The Lisbon Treaty has introduced a new rule for SGIs which will require providers to take account of differences in user needs and preferences depending on where they live and on their cultural and social situation.

In addition, the Treaty now provides SGEIs with a legal basis, which will allow EU institutions to define how they are established and how they function, without prejudicing the competence of EU Member States. This change acknowledges the key role SGEIs can play in promoting social and territorial cohesion.

The Community’s working methods have been simplified and voting rules have been amended. Qualified majority voting in the Council – where Member States have the final say on EU policy and law – has been extended so there is less chance of deadlock.

And a streamlined institutional framework, headed by the new post of President of the European Council, promises to improve cooperation within the EU. This will make it easier to address a range of issues more effectively such as climate change, Europe’s ageing population, globalisation and energy supply.

The Treaty has also provided scope for the development of a new citizens’ initiative, which promises to give Europeans a stronger voice in policy making. If one million EU citizens from a variety of Member States sign a petition asking for action on a particular issue the Commission is duty bound bring forward proposals – providing the EU has the power to act.

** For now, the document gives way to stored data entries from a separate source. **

-- ==== Sys2Proof/Machine/Recovery.lean ====
section
/-! DEFINITION. The commands of integrity, hangs and recovery (chapter 14). -/

namespace Sys2Proof.Machine

/-- CRC_CHECK (R338): CRC_CHECK computes or checks a CRC over a sheet range on a pool CRC unit. -/
def execCrcCheck (c : CtxId) (w : DescWords) (s : State) : Host.Outcome State Fault Refusal :=
  s.run (fun d => d.submit c.val (w.withOp 0x7C))

/-- DESCRIPTOR_TIMEOUT (R340): A descriptor's timeout expires; it fails, resets its mover, or starts an incident. -/
def execDescriptorTimeout (id : Nat) (s : State) : Host.Outcome State Fault Refusal :=
  s.run (fun d => descriptorTimeout id d)

/-- MOVER_RESET_HANG (R340): A mover reset unfinished after 100 µs takes the mover out of service and redistributes its work. -/
def execMoverResetHang (m : Fin 8) (s : State) : Host.Outcome State Fault Refusal :=
  s.run (fun d => moverResetHang m.val d)

/-- INCIDENT_DRAIN_END (R342): At the end of the 1 ms drain the unfinished descriptors become held and the partition is sampled. -/
def execIncidentDrainEnd (p : Fin 11) (s : State) : Host.Outcome State Fault Refusal :=
  s.run (fun d => incidentDrainEnd p.val d)

/-- PARTITION_RESET_DONE (R344): A partition and channel-group reset finishes, losing private sheets and counting toward out-of-service. -/
def execPartitionResetDone (p : Fin 11) (s : State) : Host.Outcome State Fault Refusal :=
  s.run (fun d => partitionResetDone p.val d)

/-- REPLAY_START (R345): After the reset the next held descriptor is replayed alone on the incident partitions. -/
def execReplayStart (s : State) : Host.Outcome State Fault Refusal :=
  s.run (fun d => replayStart d)

/-- REPLAY_TIMEOUT (R346): A replay's timeout expires, proving its context guilty and tearing it down after a further reset. -/
def execReplayTimeout (s : State) : Host.Outcome State Fault Refusal :=
  s.run (fun d => replayTimeout d)

/-- PARTITION_RESET_HANG (R349): A partition reset unfinished after 2 ms escalates to a compute-volume reset. -/
def execPartitionResetHang (p : Fin 11) (s : State) : Host.Outcome State Fault Refusal :=
  s.run (fun d => partitionResetHang p.val d)

/-- VOLUME_RESET_HANG (R349): A volume reset unfinished after 20 ms takes the device out of service. -/
def execVolumeResetHang (s : State) : Host.Outcome State Fault Refusal :=
  s.run (fun d => volumeResetHang d)

/-- SEQUENCER_WATCHDOG (R352): A quire sequencer silent for 1 ms starts an incident without drain, sampled by the binder. -/
def execSequencerWatchdog (p : Fin 11) (s : State) : Host.Outcome State Fault Refusal :=
  s.run (fun d => sequencerWatchdog p.val d)

/-- FLT_RESTORE (R351): FLT_RESTORE resets an out-of-service partition and returns it to service. -/
def execFltRestore (c : CtxId) (w : DescWords) (s : State) : Host.Outcome State Fault Refusal :=
  s.run (fun d => d.submit c.val (w.withOp 0x7D))

/-- SCRUB_PATROL (R336): The patrol scrubber reads the next word of a tier and rewrites corrected, poisoned or zeroed data. -/
def execScrubPatrol (tier : Fin 3) (s : State) : Host.Outcome State Fault Refusal :=
  s.run (fun d => scrubPatrol tier.val d)

/-- SCRUB_HINT (R336): A line queued after a consumer correction is scrubbed ahead of the patrol. -/
def execScrubHint (s : State) : Host.Outcome State Fault Refusal :=
  s.run (fun d => scrubHint d)

/-- VOLUME_RESET_DONE (R349): A compute-volume reset finishes within 20 ms and the quires and CG0–CG10 return to service. -/
def execVolumeResetDone (s : State) : Host.Outcome State Fault Refusal :=
  s.run (fun d => volumeResetDone d)

/-- MOVER_RESET_DONE (R340): A mover reset alone after a timeout finishes within 100 µs and the mover resumes its queued work. -/
def execMoverResetDone (m : Fin 8) (s : State) : Host.Outcome State Fault Refusal :=
  s.run (fun d => moverResetDone m.val d)

/-- PARTITION_SAMPLE_DONE (R343): The quire sequencers finish writing the sample and the partition goes from fenced into reset. -/
def execPartitionSampleDone (p : Fin 11) (s : State) : Host.Outcome State Fault Refusal :=
  s.run (fun d => partitionSampleDone p.val d)

end Sys2Proof.Machine
end

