-- ==== Sys2Proof/Machine/Core.lean ====
section
/-! DEFINITION. The machine as the host runs it. -/

def Sys2Proof.core : Host.Core := { State := Sys2Proof.Machine.State, Fault := Sys2Proof.Machine.Fault, Refusal := Sys2Proof.Machine.Refusal, step := Sys2Proof.Machine.step, reset := Sys2Proof.Machine.State.reset }
end

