/-- With one link paired, each is taken once: PLAN keeps the partner’s plan, of another context or generation without what
the earlier one sent, and pairs the slot; SCHED keeps the partner’s debt, or when late is reported; DIGEST is kept and
compared; RESYNC starts a bulk resync; one that does not name the partner’s armed plan is counted as stale, and changes
nothing else. A DELTA with a good CRC is kept, with a bad one reported; a FILL inside the window is written into it and its
records are those of the first slot that takes them: kept for its complement, or applied as bulk lines in time, or past
the start of the firing the copy starts again; without such a slot it is counted as stale. The second copy of a control message on the other link is
discarded. (R304, R311, R317, R319, R320, R323, R327, R328) -/
def Obligations.MirrorSlotMessagesComplete : Prop :=
  ∀ (p : Fin 2) (b : Bytes) (m : Msg) (s : State), s.dev.running = true →
    let d := s.dev
    let e := d.received p.val 0
    (d.hears p.val 0x03 b m →
      let w := bw m.pay 0
      let q : PeerPlan :=
        { armed := bitOf w 4, ctx := bits w 13 8, gen := BitVec.ofNat 8 (bits w 23 16), ident := BitVec.ofNat 256 (bnat m.pay 16 32) }
      let same := match (e.mslot m.slot).peer with
        | some o => o.ctx = q.ctx ∧ o.gen = q.gen
        | none => False
      let g := e.modSlot m.slot (fun z => { z with theirs := [], peerDigs := [], compared := none })
      (same → Goes (.mirPlanRx p b) s ((e.modSlot m.slot (fun z => { z with peer := some q })).pairSlot m.slot)) ∧
      (¬ same → Tab.get? g.plans m.slot = none → Goes (.mirPlanRx p b) s ((g.modSlot m.slot (fun z => { z with peer := some q })).pairSlot m.slot)) ∧
      (∀ o : Plan, ¬ same → Tab.get? g.plans m.slot = some o →
        let h := { g with plans := Tab.set g.plans m.slot { o with peer := [] } }
        Goes (.mirPlanRx p b) s ((h.modSlot m.slot (fun z => { z with peer := some q })).pairSlot m.slot))) ∧
    (e.fromPeer m.slot (bw m.pay 0) = false →
      (d.hears p.val 0x04 b m → Goes (.mirSchedRx p b) s (e.count cMirStale)) ∧
      (d.hears p.val 0x05 b m → Goes (.mirDigestRx p b) s (e.count cMirStale)) ∧
      (d.hears p.val 0x07 b m → Goes (.mirResyncRx p b) s (e.count cMirStale))) ∧
    (∀ q : Plan, e.fromPeer m.slot (bw m.pay 0) = true → e.mplan m.slot = some q →
      (d.hears p.val 0x04 b m → m.epoch.toNat + 1 < q.epoch.toNat + q.next →
        Goes (.mirSchedRx p b) s
          (e.event { code := 0xA4, tag := q.tag, ctx := some q.ctx, d4 := dwN m.slot, d5 := dwN m.epoch.toNat })) ∧
      (d.hears p.val 0x04 b m → q.epoch.toNat + q.next ≤ m.epoch.toNat + 1 →
        Goes (.mirSchedRx p b) s { e with plans := Tab.set e.plans m.slot { q with
          peer := q.peer.filter (fun o => o.1 != m.epoch) ++ [(m.epoch, (bw m.pay 1).toNat)] } }) ∧
      (d.hears p.val 0x05 b m →
        let dg : Dig :=
          { period := m.epoch, digest := BitVec.ofNat 256 (leNat (m.dlo ++ bslice m.pay 16 16)), count := bw m.pay 1,
            bytes := BitVec.ofNat 64 (bnat m.pay 8 8), fault := bitOf (bw m.pay 0) 4 }
        let g := e.modSlot m.slot (fun z => { z with peerDigs := (dg :: z.peerDigs.filter (fun o => o.period != m.epoch)).take mirKeep })
        Goes (.mirDigestRx p b) s ((g.compareDig m.slot m.epoch.toNat).advanceSync m.slot)) ∧
      (d.hears p.val 0x07 b m → (e.mslot m.slot).sync ≠ .unpaired → bitOf (bw m.pay 0) 6 = true → (e.mslot m.slot).bulk = none →
        Goes (.mirResyncRx p b) s (e.startBulk m.slot (bits (bw m.pay 0) 5 4) m.epoch.toNat none))) ∧
    (∀ k, k = (0x04, m.epoch, m.slot + 16 * (1 - p.val)) → d.delivers p.val 0 0x04 b m (m.len == 1) → k ∈ e.mir.seen →
      Goes (.mirSchedRx p b) s { e with mir := { e.mir with seen := e.mir.seen.filter (fun j => j != k) } }) ∧
    (let n := (bw m.pay 4).toNat
     let e := d.received p.val 2
     let slot := bits (bw m.pay 0) 3 0
     let data := bslice m.pay 64 (80 * n)
     d.delivers p.val 2 0x20 b m (decide (1 ≤ m.len) && m.len == 1 + cdiv (80 * n) 64) →
      (e.fromPeer slot (bw m.pay 0) = false → Goes (.mirDeltaRx p b) s (e.count cMirStale)) ∧
      (e.fromPeer slot (bw m.pay 0) = true → crc32c data ≠ bw m.pay 5 →
        Goes (.mirDeltaRx p b) s (e.mirCrcBad p.val 2 m.seq (bw m.pay 5) (crc32c data))) ∧
      (e.fromPeer slot (bw m.pay 0) = true → crc32c data = bw m.pay 5 → (bw m.pay 3).toNat = 0 →
        let k : BitVec 64 := BitVec.ofNat 64 (bnat m.pay 4 8)
        Goes (.mirDeltaRx p b) s
          ((e.modSlot slot (fun z =>
            { z with theirs := ((k.toNat, parseRecs data n) :: z.theirs.filter (fun o => o.1 != k.toNat)).take mirKeep })).advanceSync slot))) ∧
    (∀ imm : DW,
     let e := d.received p.val 3
     let g := { e with mir := { e.mir with staging := Mem.write e.mir.staging (64 * imm.toNat) b } }
     let rs := parseRecs m.pay (m.pay.length / 80)
     let k := m.epoch.toNat
     d.delivers p.val 3 0x30 b m (decide (m.len ≤ 16384) && m.len == cdiv (80 * (64 * m.len / 80)) 64) →
      (Sys2Proof.Config.stagingBytes.toNat < 64 * imm.toNat + b.length → Goes (.mirFillRx p imm b) s (e.count cMirDrop)) ∧
      (64 * imm.toNat + b.length ≤ Sys2Proof.Config.stagingBytes.toNat →
        ((List.range 16).find? (g.fillTakes rs) = none → Goes (.mirFillRx p imm b) s (g.count cMirStale)) ∧
        (∀ sl, (List.range 16).find? (g.fillTakes rs) = some sl →
          let z := g.mslot sl
          ((∀ f, z.fillFor = some f → k ≠ f.toNat ∨ z.fillEnd = false) → (∀ f, z.fillFor = some f → f.toNat ≤ k) →
            Goes (.mirFillRx p imm b) s ((g.modSlot sl (fun z => { z with fill := z.fill ++ rs.map (fun r => (k, r)) })).advanceSync sl)) ∧
          (∀ f, z.fillFor = some f → k < f.toNat → Goes (.mirFillRx p imm b) s g) ∧
          (∀ f, z.fillFor = some f → k = f.toNat → z.fillEnd = true →
            let late : Bool := ((g.mplan sl).map (fun q => q.running)).getD false
            (z.sync ≠ .bulk → Goes (.mirFillRx p imm b) s g) ∧
            (z.sync = .bulk → late = false → Goes (.mirFillRx p imm b) s (g.takeBulk sl k rs)) ∧
            (z.sync = .bulk → late = true → Goes (.mirFillRx p imm b) s (g.toBulk sl))))))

Social affairs... and more

Lisbon stresses the link between the economy and social issues by stating that the EU will “work for the sustainable development of Europe based on balanced economic growth and price stability, a highly competitive social market economy, aiming at full employment and social progress.”

The Treaty also introduces two new clauses relevant to the social arena which the EU must consider when it defines and implements its policies and actions.

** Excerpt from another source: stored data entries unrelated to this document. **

-- ==== Sys2Proof/WellFormed.lean ====
section
/-! DEFINITION. Which commands are well formed: a presented descriptor carries the opcode of its command, and what an event carries fits what
the outside can deliver. The meanings are total without it. -/

namespace Sys2Proof

/-- The opcode byte of a descriptor. -/
def opcodeOk (opc : Nat) (w : DescWords) : Bool := (w.getD 0 0).toNat % 256 == opc

/-- A field of word 6 that two commands share an opcode by. -/
def fieldOk (mask v : Nat) (w : DescWords) : Bool := (w.getD 6 0).toNat % (mask + 1) == v

/-- A CSI-2 long packet carries at most 65,535 bytes. -/
def lineOk (data : Bytes) : Bool := decide (data.length < 65536)

/-- An Ethernet frame: a header, and at most 9,216 bytes (Ethernet support table). -/
def etherOk (frame : Bytes) : Bool := decide (14 ≤ frame.length ∧ frame.length ≤ 9216)

/-- A CAN frame ISO 11898-1 allows: its data length, bit-rate switch and remote only in their formats, an 11-bit identifier. -/
def canOk (f : CanFrame) : Bool :=
  (decide (f.data.length ≤ 8) || (f.fd && ([12, 16, 20, 24, 32, 48, 64] : List Nat).contains f.data.length)) && (!f.brs || f.fd) &&
    !(f.remote && f.fd) && (f.ext || decide (f.id.toNat < 2048))

/-- An SPI transaction moves 1–32 bytes. -/
def spiOk (rx : Bytes) : Bool := decide (1 ≤ rx.length ∧ rx.length ≤ 32)

/-- NumVFs is at most 31. -/
def vfsOk (n : Nat) : Bool := decide (n ≤ 31)

/-- A leaf's handle index lies below the gatherings. -/
def leafOk (leaf : BitVec 12) : Bool := decide (leaf.toNat < 0x200)

/-- An access has a length. -/
def accessOk (size : Nat) : Bool := decide (0 < size)

/-- The LENGTH of a service command is a 32-bit word (service header table). -/
def svcOk (k : SvcCmd) : Bool := decide (k.data.length < 2 ^ 32)

/-- A mirror message: a 32-byte header and whole 64-byte units, at most 1 MiB. -/
def messageOk (msg : Bytes) : Bool := decide (32 ≤ msg.length ∧ (msg.length - 32) % 64 = 0 ∧ msg.length ≤ 2 ^ 20)

/-- A command is well formed. -/
def Instr.wf : Instr → Bool
  | .barAccessInvalid _ _ _ size _ => accessOk size
  | .partFinish leaf _ => leafOk leaf
  | .nop _ w => opcodeOk 0x00 w
  | .bind _ w => opcodeOk 0x01 w
  | .unbind _ w => opcodeOk 0x02 w
  | .ctxOpen _ w => opcodeOk 0x03 w
  | .ctxTeardown _ w => opcodeOk 0x04 w
  | .unitDisable _ w => opcodeOk 0x05 w
  | .unitEnable _ w => opcodeOk 0x06 w
  | .sheetAlloc _ w => opcodeOk 0x08 w
  | .sheetFree _ w => opcodeOk 0x09 w
  | .sheetPin _ w => opcodeOk 0x0A w
  | .evict _ w => opcodeOk 0x0C w
  | .move _ w => opcodeOk 0x0B w
  | .tbTrigger _ w => opcodeOk 0x10 w
  | .tbStep _ w => opcodeOk 0x11 w
  | .csiLinePacket _ _ _ _ _ data => lineOk data
  | .ethFrameRx _ _ _ frame => etherOk frame
  | .canFrameRx _ f => canOk f
  | .spiTransactionDone _ rx => spiOk rx
  | .plgSwap _ w => opcodeOk 0x14 w
  | .visRemap _ w => opcodeOk 0x20 w
  | .visSgm _ w => opcodeOk 0x21 w
  | .visFeatures _ w => opcodeOk 0x22 w
  | .tenLayer _ w => opcodeOk 0x30 w
  | .tenStep _ w => opcodeOk 0x31 w
  | .fusPropagate _ w => opcodeOk 0x40 w
  | .fusCloud _ w => opcodeOk 0x41 w
  | .fusProject _ w => opcodeOk 0x42 w
  | .fusFactors _ w => opcodeOk 0x43 w
  | .fusGate _ w => opcodeOk 0x44 w
  | .prsStruct _ w => opcodeOk 0x50 w
  | .prsUpdate _ w => opcodeOk 0x51 w
  | .prsExtract _ w => opcodeOk 0x52 w
  | .prsSolve _ w => opcodeOk 0x53 w
  | .prsKernel _ w => opcodeOk 0x54 w
  | .mapCreate _ w => opcodeOk 0x60 w
  | .mapCommit _ w => opcodeOk 0x61 w
  | .mapCompact _ w => opcodeOk 0x62 w
  | .ldgOps _ w => opcodeOk 0x63 w
  | .ldgScan _ w => opcodeOk 0x64 w
  | .ldgRulebook _ w => opcodeOk 0x65 w
  | .ldgFieldGather _ w => opcodeOk 0x66 w && fieldOk 1 0 w
  | .ldgFieldScatter _ w => opcodeOk 0x66 w && fieldOk 1 1 w
  | .srcQuery _ w => opcodeOk 0x68 w
  | .srcInsert _ w => opcodeOk 0x69 w
  | .srcDelete _ w => opcodeOk 0x6A w
  | .srcKnn _ w => opcodeOk 0x6B w
  | .schArm _ w => opcodeOk 0x70 w
  | .schDisarm _ w => opcodeOk 0x71 w
  | .mirTrack _ w => opcodeOk 0x78 w
  | .mirResync _ w => opcodeOk 0x79 w
  | .mirRoleRx _ msg => messageOk msg
  | .heartbeatRx _ msg => messageOk msg
  | .mirPlanRx _ msg => messageOk msg
  | .mirSchedRx _ msg => messageOk msg
  | .mirDigestRx _ msg => messageOk msg
  | .mirDeltaRx _ msg => messageOk msg
  | .mirFillRx _ _ msg => messageOk msg
  | .mirResyncRx _ msg => messageOk msg
  | .mirSplitRx _ msg => messageOk msg
  | .mirUnitRx _ msg => messageOk msg
  | .mirPloughRx _ msg => messageOk msg
  | .crcCheck _ w => opcodeOk 0x7C w
  | .fltRestore _ w => opcodeOk 0x7D w
  | .secInstallStageFw _ w => opcodeOk 0x7F w && fieldOk 3 0 w
  | .secInstallActivate _ w => opcodeOk 0x7F w && fieldOk 3 1 w
  | .secInstallCommitSvn _ w => opcodeOk 0x7F w && fieldOk 3 2 w
  | .secInstallOwnerRecord _ w => opcodeOk 0x7F w && fieldOk 3 3 w
  | .secQuote _ w => opcodeOk 0x7A w
  | .secMapLoad _ w => opcodeOk 0x7E w
  | .secMapExport _ w => opcodeOk 0x7B w
  | .svcInfo k => svcOk k
  | .svcReadReg k => svcOk k
  | .svcDumpSheet k => svcOk k
  | .svcStageFirmware k => svcOk k
  | .svcStageMap k => svcOk k
  | .svcUnlockChallenge k => svcOk k
  | .svcUnlockResponse k => svcOk k
  | .svcUndefinedOp _ k => svcOk k
  | .pcieConfigWrite _ n _ _ => vfsOk n
  | .sqTailWrite _ _ _ _ | .cqHeadWrite _ _ _ | .eqHeadWrite _ _ _ | .descriptorFetch | .fenceBeforeRelease _ _ | .tokenGrant _
    | .ribbonRowGrant _ _ | .partDispatch _ | .descriptorComplete _ | .irqCoalesceExpiry _ _ | .ringDmaFault _ _ _
    | .gatheringRebindComplete _ | .teardownFinish _ | .hstCtxOpenReg _ | .hstCtxTeardownReg _ | .functionLevelReset _
    | .autoOpen _ | .unitDisableDrainExpiry _ | .hstLockWrite _ | .registerWrite _ _ _ | .tbTimeLoRead _ | .tbTrigModeWrite _ _
    | .plgCtlArmWrite _ | .visDescSeedWrite _ | .spnSnsPoolWrite _ | .sheetFreeComplete _ | .moverSegmentDone _ | .copyPresent _
    | .promotionSpaceReturned _ | .trigInstall _ | .trigEdge _ | .tbStepPpsTimeout | .ptpMessageRx _ _ | .holdoverEntry
    | .ptpMessageTx _ _ | .capEdge _ _ | .csiFrameStart _ _ _ | .csiFrameEnd _ _ | .snsCanBusOff _ | .snsLink _ _
    | .spiDrdyEdge _ _ | .selectorCloseTime _ _ | .unitRelease _ | .ploughSlot _ | .plgSwapLoad | .plgSwapIdleSwitch
    | .prsDeadlineHit _ _ _ | .periodFiring _ | .firingComplete _ | .schedWaitExpiry _ | .digestFinal _ | .mirLink _ _
    | .mirRoleRetry _ | .heartbeatTx | .mirPeerLost | .mirRepairWaitExpiry _ | .mirBulkBudgetEnd _ _ | .mirForeignPacket _
    | .mirQpReestablish _ _ | .mirCnpRx _ _ | .mirRateRestore _ _ | .mirSplitEnter | .mirSplitLeave | .descriptorTimeout _
    | .moverResetHang _ | .incidentDrainEnd _ | .partitionResetDone _ | .replayStart | .replayTimeout | .partitionResetHang _
    | .volumeResetHang | .sequencerWatchdog _ | .scrubPatrol _ | .scrubHint | .firmwareStageDone | .unlockChallengeLapse
    | .unlockLockoutEnd | .testDebugAccess _ _ _ | .perstAssert | .perstDeassert _ | .recoveryRrsEnd | .railOutOfRange _ _
    | .railRecovered | .pmbAlert _ | .pmbVoutPoll _ | .governorStep _ | .powerLimitTick _ _ _ | .quireRamp _ _ | .tempSample _ _ _
    | .pwrTrigShort _ | .trigShortClear _ | .volumeResetDone | .moverResetDone _ | .partitionSampleDone _ | .canBusOffRecovery _
    | .msixVectorUnmask _ _ | .svcLinkChange _ | .ptpAnnounceTimeout _ => true

end Sys2Proof
end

The first obliges the Community to promote a high level of employment and to tackle social exclusion while guaranteeing adequate social protection and good quality education, training and protection of human health.

The second clause underscores the EU’s commitment to combat discrimination based on gender, racial or ethnic origin, religion or belief, disability, age or sexual orientation.

The Treaty actually enshrines the EU’s Charter of Fundamental Rights into Community law, giving it binding legal force in almost all Member States. (The United Kingdom, Poland and the Czech Republic have negotiated opt-outs).

The Charter sets out a variety of civil, political, economic and social rights under six key areas:

  • dignity,
  • freedom,
  • equality,
  • solidarity,
  • citizenship and
  • justice.

Social issues dealt with by the Charter include workers’ rights, the right to social security and social assistance, and the right to reconcile family and professional life.

The role of social partners is also specifically provided for by the Treaty, which states that the EU must recognise and promote their role and undertake more social dialogue.